Problem description: Records follow. Copy every line with "Addr".

Data extracted from a collection:
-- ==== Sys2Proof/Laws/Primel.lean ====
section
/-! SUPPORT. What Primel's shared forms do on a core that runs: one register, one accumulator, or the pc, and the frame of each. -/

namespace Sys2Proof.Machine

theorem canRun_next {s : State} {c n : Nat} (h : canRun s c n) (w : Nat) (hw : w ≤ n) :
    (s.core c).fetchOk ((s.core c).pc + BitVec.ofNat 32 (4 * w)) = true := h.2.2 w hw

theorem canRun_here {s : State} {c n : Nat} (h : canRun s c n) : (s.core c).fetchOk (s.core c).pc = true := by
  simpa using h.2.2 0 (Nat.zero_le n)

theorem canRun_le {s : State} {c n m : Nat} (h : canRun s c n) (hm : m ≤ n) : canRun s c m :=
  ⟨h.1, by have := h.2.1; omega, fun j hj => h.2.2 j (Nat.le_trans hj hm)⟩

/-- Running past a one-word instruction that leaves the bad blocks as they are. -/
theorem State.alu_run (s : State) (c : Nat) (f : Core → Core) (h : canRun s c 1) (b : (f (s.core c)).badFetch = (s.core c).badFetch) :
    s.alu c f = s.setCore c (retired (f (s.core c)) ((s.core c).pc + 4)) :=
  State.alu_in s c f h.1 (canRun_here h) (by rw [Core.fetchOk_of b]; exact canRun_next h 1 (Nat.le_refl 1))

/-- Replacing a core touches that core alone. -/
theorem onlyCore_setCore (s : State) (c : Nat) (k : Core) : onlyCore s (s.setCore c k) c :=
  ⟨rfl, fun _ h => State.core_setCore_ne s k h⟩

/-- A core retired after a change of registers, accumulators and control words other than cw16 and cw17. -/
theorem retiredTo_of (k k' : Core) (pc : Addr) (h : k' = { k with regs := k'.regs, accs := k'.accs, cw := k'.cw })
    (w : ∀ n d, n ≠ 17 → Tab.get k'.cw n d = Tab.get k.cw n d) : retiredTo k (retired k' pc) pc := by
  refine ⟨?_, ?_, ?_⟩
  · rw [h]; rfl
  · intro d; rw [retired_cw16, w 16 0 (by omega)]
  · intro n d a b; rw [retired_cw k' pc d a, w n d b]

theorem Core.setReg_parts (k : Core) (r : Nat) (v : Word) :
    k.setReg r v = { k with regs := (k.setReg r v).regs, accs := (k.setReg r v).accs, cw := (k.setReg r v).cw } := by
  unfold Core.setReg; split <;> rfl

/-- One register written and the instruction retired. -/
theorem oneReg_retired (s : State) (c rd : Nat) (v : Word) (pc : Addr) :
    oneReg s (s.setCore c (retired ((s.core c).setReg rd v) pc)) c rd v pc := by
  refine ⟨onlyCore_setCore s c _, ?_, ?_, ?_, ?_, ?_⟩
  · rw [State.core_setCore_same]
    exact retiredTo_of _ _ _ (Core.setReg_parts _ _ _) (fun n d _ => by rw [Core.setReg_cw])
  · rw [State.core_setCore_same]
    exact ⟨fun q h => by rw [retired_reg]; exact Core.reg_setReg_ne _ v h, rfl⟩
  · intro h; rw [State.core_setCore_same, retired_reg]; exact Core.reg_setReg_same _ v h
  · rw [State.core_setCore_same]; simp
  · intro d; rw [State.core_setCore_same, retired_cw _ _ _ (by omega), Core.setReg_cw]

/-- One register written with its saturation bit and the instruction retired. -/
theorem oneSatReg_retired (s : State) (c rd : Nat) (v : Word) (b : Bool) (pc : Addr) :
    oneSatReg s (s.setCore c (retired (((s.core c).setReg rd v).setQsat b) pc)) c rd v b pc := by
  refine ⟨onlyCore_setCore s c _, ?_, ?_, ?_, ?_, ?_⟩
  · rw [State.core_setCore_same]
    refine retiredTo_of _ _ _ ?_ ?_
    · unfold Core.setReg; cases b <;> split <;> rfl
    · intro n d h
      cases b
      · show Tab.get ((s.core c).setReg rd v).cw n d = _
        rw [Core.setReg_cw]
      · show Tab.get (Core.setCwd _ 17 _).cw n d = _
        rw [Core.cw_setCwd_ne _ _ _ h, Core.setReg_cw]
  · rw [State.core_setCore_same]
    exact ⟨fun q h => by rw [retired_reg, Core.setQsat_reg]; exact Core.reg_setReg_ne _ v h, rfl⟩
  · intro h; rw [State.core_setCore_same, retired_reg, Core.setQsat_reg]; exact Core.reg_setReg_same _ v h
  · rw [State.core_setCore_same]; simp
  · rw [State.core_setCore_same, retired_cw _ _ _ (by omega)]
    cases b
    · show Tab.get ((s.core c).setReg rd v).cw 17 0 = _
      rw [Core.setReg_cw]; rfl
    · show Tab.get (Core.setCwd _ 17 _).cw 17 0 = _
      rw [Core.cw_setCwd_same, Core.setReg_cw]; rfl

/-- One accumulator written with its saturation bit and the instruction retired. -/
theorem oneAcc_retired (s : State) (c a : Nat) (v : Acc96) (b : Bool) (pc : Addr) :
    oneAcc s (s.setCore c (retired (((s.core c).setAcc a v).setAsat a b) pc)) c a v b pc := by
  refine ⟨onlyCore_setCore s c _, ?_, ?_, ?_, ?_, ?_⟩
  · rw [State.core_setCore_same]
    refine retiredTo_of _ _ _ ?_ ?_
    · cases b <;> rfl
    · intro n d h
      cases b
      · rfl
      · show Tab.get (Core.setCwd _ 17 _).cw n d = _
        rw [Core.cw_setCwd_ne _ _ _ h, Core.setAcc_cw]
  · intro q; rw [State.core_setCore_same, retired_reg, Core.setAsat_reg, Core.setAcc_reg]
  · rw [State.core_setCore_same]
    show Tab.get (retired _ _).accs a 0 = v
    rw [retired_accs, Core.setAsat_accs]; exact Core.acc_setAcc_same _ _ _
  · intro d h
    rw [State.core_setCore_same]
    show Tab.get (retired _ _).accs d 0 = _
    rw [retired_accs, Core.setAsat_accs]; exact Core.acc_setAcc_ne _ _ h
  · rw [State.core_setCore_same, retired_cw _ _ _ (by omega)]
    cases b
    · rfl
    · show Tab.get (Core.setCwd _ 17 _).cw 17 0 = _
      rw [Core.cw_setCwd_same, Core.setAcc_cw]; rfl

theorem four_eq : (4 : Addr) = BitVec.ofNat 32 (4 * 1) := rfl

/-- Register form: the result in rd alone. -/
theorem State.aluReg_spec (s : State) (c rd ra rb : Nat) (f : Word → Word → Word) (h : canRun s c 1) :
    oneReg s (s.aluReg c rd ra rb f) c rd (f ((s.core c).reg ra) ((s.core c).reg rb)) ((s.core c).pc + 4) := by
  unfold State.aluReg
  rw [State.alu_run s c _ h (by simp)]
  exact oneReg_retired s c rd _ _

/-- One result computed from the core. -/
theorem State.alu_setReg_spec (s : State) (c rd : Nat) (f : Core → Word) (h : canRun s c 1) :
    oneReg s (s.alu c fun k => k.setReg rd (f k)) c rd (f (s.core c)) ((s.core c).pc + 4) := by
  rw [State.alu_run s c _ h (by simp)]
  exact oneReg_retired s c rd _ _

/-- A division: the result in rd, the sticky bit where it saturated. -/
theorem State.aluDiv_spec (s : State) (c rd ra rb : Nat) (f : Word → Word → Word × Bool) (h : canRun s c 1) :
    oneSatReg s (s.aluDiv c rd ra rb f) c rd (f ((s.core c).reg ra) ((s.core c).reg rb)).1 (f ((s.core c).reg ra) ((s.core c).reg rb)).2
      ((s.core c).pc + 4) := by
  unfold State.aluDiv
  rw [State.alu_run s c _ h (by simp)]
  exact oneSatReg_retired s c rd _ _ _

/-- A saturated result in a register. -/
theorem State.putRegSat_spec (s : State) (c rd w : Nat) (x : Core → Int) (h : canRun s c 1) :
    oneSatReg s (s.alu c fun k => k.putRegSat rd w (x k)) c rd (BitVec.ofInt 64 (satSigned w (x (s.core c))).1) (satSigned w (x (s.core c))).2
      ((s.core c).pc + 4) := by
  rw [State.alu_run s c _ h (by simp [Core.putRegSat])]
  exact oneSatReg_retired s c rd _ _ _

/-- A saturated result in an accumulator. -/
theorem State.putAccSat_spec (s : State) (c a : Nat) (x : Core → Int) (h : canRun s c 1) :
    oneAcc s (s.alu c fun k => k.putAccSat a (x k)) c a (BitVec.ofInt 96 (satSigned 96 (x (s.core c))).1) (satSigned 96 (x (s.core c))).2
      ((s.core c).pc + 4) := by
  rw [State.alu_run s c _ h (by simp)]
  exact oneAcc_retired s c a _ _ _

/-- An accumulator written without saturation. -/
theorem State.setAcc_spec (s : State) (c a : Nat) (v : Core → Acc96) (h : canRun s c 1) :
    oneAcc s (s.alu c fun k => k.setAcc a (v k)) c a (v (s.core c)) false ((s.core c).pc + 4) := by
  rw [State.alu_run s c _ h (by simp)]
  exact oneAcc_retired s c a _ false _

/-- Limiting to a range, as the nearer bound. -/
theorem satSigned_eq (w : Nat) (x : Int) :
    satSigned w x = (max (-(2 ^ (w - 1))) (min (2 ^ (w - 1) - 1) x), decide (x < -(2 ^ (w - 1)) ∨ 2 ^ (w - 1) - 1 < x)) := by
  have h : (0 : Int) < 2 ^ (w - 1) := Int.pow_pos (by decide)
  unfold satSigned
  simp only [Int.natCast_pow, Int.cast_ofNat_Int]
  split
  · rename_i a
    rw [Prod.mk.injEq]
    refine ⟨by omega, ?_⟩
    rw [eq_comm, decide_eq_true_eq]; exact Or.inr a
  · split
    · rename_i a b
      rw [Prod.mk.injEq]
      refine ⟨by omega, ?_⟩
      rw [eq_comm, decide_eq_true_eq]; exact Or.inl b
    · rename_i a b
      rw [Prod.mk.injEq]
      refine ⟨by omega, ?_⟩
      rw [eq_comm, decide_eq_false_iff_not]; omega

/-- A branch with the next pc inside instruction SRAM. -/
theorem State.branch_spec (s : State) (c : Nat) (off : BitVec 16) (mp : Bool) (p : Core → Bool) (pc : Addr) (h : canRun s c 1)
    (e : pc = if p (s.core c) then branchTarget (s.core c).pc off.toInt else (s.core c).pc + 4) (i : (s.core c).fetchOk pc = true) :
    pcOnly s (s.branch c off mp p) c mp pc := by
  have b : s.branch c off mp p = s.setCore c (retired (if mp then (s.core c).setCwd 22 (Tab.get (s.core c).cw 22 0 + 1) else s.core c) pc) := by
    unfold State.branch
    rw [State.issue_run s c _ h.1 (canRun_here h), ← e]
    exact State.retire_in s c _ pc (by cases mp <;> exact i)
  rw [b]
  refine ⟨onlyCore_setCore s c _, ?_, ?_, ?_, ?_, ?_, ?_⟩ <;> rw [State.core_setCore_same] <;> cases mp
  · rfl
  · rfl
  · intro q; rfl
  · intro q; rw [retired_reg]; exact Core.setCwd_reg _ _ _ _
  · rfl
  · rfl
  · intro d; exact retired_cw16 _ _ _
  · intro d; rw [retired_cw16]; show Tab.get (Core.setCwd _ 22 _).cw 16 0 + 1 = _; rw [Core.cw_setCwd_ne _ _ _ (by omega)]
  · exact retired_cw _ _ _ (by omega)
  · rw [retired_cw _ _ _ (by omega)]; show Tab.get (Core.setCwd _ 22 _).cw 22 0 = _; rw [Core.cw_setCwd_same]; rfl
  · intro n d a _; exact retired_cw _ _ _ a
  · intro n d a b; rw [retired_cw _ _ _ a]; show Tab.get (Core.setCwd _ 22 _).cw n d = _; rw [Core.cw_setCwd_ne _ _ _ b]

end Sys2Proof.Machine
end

Task answer:
theorem retiredTo_of (k k' : Core) (pc : Addr) (h : k' = { k with regs := k'.regs, accs := k'.accs, cw := k'.cw })
theorem oneReg_retired (s : State) (c rd : Nat) (v : Word) (pc : Addr) :
theorem oneSatReg_retired (s : State) (c rd : Nat) (v : Word) (b : Bool) (pc : Addr) :
theorem oneAcc_retired (s : State) (c a : Nat) (v : Acc96) (b : Bool) (pc : Addr) :
theorem four_eq : (4 : Addr) = BitVec.ofNat 32 (4 * 1) := rfl
theorem State.branch_spec (s : State) (c : Nat) (off : BitVec 16) (mp : Bool) (p : Core → Bool) (pc : Addr) (h : canRun s c 1)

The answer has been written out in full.